MATERIAL SUPPLIED.
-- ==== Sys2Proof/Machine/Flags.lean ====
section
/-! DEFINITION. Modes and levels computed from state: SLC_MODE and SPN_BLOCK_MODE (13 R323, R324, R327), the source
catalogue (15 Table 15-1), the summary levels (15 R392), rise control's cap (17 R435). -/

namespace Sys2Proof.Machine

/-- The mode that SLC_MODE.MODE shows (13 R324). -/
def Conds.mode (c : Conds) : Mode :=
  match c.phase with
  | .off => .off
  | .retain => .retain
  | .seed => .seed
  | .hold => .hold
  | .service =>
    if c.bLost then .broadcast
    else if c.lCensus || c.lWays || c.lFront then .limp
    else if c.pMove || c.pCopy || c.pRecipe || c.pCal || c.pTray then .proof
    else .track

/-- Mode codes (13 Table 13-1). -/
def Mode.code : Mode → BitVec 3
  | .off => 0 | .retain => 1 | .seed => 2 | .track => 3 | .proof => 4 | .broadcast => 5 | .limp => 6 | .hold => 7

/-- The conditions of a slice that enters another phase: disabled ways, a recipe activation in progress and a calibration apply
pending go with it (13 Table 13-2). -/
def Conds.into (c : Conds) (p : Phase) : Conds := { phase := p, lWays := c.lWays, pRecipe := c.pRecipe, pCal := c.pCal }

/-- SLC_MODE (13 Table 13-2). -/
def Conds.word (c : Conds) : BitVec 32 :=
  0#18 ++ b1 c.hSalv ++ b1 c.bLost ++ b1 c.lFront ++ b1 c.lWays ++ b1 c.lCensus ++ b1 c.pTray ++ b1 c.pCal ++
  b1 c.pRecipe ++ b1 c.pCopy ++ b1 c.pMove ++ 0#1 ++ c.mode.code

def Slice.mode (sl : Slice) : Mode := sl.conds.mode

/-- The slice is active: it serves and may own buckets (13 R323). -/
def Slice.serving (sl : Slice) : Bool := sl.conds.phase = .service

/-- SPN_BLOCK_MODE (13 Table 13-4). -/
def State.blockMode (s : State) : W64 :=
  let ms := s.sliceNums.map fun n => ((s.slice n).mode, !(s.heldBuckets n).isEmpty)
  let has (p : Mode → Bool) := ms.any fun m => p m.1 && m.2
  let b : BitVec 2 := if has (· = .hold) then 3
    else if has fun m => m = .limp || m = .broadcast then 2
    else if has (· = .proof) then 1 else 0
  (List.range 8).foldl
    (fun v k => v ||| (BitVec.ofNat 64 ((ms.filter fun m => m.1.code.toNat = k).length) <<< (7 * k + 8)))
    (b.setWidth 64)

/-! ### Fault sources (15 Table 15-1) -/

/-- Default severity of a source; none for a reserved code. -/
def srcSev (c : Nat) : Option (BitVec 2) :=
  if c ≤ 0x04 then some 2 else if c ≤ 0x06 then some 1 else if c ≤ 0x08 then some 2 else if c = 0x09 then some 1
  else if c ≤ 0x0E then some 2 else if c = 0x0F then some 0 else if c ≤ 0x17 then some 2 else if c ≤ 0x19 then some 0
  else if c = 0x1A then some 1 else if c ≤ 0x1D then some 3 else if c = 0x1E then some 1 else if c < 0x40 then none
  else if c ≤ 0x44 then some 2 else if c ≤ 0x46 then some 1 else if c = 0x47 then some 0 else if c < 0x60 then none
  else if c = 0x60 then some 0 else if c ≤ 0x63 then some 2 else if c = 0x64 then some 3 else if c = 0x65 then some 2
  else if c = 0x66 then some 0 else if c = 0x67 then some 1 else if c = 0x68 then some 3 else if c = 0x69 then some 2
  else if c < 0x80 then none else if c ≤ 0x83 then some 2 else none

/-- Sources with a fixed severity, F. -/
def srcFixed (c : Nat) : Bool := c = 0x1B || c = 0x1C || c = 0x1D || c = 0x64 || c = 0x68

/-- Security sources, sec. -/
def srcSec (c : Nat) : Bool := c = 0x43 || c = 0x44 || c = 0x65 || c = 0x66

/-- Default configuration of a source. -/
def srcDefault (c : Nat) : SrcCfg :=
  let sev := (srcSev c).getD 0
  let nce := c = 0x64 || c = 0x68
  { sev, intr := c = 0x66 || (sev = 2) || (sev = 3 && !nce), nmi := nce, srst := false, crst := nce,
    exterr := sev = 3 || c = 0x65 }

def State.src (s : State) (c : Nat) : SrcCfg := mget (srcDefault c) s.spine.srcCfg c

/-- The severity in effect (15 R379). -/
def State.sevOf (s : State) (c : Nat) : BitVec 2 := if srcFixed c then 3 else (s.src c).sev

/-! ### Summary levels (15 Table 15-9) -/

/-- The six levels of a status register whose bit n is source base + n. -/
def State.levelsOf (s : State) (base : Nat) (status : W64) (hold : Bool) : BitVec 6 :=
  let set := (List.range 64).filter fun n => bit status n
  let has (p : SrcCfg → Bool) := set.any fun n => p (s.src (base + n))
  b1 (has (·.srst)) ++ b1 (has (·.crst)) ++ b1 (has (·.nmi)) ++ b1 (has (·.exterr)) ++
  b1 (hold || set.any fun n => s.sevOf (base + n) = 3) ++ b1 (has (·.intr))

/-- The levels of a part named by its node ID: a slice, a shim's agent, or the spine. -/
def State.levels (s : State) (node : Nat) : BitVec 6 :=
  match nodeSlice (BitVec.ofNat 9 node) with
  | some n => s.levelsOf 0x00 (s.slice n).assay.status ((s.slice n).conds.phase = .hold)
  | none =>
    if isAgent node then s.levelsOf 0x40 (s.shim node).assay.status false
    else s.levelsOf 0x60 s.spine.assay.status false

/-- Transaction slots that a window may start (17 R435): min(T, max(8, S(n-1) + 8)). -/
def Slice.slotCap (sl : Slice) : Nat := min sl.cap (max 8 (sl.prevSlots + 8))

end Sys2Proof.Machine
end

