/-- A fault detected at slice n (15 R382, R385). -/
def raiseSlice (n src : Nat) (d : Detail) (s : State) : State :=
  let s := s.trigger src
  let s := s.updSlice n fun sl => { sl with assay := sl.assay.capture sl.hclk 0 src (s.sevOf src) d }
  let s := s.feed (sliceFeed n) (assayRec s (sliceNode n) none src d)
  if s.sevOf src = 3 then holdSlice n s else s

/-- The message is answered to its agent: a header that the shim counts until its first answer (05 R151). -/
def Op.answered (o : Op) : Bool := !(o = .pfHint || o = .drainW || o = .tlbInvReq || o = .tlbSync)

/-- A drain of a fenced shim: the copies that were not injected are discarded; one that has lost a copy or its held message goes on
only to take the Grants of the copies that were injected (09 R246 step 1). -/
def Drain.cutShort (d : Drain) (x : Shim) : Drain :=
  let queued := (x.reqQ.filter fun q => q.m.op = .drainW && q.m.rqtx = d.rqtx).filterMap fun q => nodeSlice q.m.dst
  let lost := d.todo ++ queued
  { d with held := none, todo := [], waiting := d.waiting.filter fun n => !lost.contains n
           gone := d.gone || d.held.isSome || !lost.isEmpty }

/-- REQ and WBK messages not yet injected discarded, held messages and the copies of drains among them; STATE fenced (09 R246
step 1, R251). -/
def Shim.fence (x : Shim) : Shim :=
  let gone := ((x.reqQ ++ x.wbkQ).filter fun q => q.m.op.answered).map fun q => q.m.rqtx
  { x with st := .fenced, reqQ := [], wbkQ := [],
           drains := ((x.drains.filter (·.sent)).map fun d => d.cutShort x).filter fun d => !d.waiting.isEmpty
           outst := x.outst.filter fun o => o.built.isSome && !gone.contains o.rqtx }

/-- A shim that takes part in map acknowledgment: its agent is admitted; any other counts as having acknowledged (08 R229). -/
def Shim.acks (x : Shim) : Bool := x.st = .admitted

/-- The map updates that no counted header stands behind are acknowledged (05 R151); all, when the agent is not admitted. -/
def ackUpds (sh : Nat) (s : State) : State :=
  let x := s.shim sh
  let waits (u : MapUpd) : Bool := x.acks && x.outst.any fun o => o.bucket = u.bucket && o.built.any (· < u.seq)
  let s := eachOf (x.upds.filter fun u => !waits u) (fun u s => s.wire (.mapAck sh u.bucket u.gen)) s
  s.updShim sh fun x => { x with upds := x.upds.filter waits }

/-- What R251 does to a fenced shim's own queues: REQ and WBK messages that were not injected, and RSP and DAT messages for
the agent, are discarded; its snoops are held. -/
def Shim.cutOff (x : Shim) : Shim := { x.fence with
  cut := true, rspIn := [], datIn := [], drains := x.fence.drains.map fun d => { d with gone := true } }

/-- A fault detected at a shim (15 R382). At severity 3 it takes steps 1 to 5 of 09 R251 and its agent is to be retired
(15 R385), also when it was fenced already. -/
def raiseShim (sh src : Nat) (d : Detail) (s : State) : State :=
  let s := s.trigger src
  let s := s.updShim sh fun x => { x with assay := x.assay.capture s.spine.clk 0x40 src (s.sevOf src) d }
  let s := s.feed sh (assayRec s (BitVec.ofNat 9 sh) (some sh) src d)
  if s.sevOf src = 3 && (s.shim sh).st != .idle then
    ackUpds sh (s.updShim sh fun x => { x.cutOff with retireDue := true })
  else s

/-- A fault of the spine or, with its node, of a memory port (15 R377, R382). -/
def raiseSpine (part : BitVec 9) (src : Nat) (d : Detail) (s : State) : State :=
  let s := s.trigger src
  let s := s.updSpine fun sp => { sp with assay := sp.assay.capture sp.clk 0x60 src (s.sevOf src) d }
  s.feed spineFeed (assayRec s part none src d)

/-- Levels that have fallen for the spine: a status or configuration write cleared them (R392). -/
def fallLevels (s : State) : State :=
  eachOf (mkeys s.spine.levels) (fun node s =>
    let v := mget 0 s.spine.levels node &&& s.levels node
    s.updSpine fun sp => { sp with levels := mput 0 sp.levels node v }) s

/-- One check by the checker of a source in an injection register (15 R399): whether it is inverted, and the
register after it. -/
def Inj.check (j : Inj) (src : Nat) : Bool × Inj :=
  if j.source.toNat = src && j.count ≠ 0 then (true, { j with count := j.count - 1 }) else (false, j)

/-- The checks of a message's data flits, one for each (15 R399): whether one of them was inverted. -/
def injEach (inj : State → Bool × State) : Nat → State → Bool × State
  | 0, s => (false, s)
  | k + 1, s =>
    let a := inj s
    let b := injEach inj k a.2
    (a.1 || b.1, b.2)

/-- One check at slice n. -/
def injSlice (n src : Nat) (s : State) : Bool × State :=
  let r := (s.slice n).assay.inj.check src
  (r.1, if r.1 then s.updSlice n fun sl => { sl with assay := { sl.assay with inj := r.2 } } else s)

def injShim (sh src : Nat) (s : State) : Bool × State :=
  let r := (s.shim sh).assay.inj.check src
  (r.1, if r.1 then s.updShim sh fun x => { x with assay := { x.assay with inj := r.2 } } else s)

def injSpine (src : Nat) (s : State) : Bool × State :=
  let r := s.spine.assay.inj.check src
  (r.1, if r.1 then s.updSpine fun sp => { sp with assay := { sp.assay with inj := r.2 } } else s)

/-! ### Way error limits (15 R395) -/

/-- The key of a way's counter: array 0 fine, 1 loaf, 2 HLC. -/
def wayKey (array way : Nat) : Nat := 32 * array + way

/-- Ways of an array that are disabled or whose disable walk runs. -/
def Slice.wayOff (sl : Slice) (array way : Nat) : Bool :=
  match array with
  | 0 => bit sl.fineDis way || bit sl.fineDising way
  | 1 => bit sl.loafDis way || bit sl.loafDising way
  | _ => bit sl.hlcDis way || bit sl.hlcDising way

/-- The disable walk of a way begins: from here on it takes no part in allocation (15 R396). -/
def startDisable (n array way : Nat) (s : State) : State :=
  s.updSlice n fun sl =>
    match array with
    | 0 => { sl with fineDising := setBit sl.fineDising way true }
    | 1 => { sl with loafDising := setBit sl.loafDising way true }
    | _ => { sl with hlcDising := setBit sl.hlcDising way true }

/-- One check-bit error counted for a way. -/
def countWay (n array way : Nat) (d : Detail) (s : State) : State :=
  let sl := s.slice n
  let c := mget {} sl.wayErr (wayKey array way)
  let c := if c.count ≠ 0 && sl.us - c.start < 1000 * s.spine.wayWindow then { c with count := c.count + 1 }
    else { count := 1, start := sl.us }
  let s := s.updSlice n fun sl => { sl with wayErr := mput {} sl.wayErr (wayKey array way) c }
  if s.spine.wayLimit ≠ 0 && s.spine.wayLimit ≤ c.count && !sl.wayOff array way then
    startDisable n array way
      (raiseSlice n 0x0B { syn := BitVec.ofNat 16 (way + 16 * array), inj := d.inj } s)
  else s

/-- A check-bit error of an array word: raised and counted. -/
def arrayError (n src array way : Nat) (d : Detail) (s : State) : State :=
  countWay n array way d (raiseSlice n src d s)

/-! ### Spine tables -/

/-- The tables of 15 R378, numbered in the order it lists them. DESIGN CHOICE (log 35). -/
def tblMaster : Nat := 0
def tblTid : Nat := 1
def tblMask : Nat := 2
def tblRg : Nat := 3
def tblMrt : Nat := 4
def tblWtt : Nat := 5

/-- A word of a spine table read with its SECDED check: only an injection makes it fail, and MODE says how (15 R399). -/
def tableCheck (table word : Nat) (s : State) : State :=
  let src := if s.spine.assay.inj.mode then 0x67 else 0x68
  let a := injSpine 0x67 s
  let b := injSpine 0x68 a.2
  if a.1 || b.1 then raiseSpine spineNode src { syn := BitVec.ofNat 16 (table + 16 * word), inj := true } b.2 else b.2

AIM OF THE TASK. Transcribe the entries above word for word, from the first line through the line containing "def Slice.serving (sl", and nothing else.

SOLUTION TO THIS TASK.
-- ==== Sys2Proof/Machine/Flags.lean ====
section
/-! DEFINITION. Modes and levels computed from state: SLC_MODE and SPN_BLOCK_MODE (13 R323, R324, R327), the source
catalogue (15 Table 15-1), the summary levels (15 R392), rise control's cap (17 R435). -/

namespace Sys2Proof.Machine

/-- The mode that SLC_MODE.MODE shows (13 R324). -/
def Conds.mode (c : Conds) : Mode :=
  match c.phase with
  | .off => .off
  | .retain => .retain
  | .seed => .seed
  | .hold => .hold
  | .service =>
    if c.bLost then .broadcast
    else if c.lCensus || c.lWays || c.lFront then .limp
    else if c.pMove || c.pCopy || c.pRecipe || c.pCal || c.pTray then .proof
    else .track

/-- Mode codes (13 Table 13-1). -/
def Mode.code : Mode → BitVec 3
  | .off => 0 | .retain => 1 | .seed => 2 | .track => 3 | .proof => 4 | .broadcast => 5 | .limp => 6 | .hold => 7

/-- The conditions of a slice that enters another phase: disabled ways, a recipe activation in progress and a calibration apply
pending go with it (13 Table 13-2). -/
def Conds.into (c : Conds) (p : Phase) : Conds := { phase := p, lWays := c.lWays, pRecipe := c.pRecipe, pCal := c.pCal }

/-- SLC_MODE (13 Table 13-2). -/
def Conds.word (c : Conds) : BitVec 32 :=
  0#18 ++ b1 c.hSalv ++ b1 c.bLost ++ b1 c.lFront ++ b1 c.lWays ++ b1 c.lCensus ++ b1 c.pTray ++ b1 c.pCal ++
  b1 c.pRecipe ++ b1 c.pCopy ++ b1 c.pMove ++ 0#1 ++ c.mode.code

def Slice.mode (sl : Slice) : Mode := sl.conds.mode

/-- The slice is active: it serves and may own buckets (13 R323). -/
def Slice.serving (sl : Slice) : Bool := sl.conds.phase = .service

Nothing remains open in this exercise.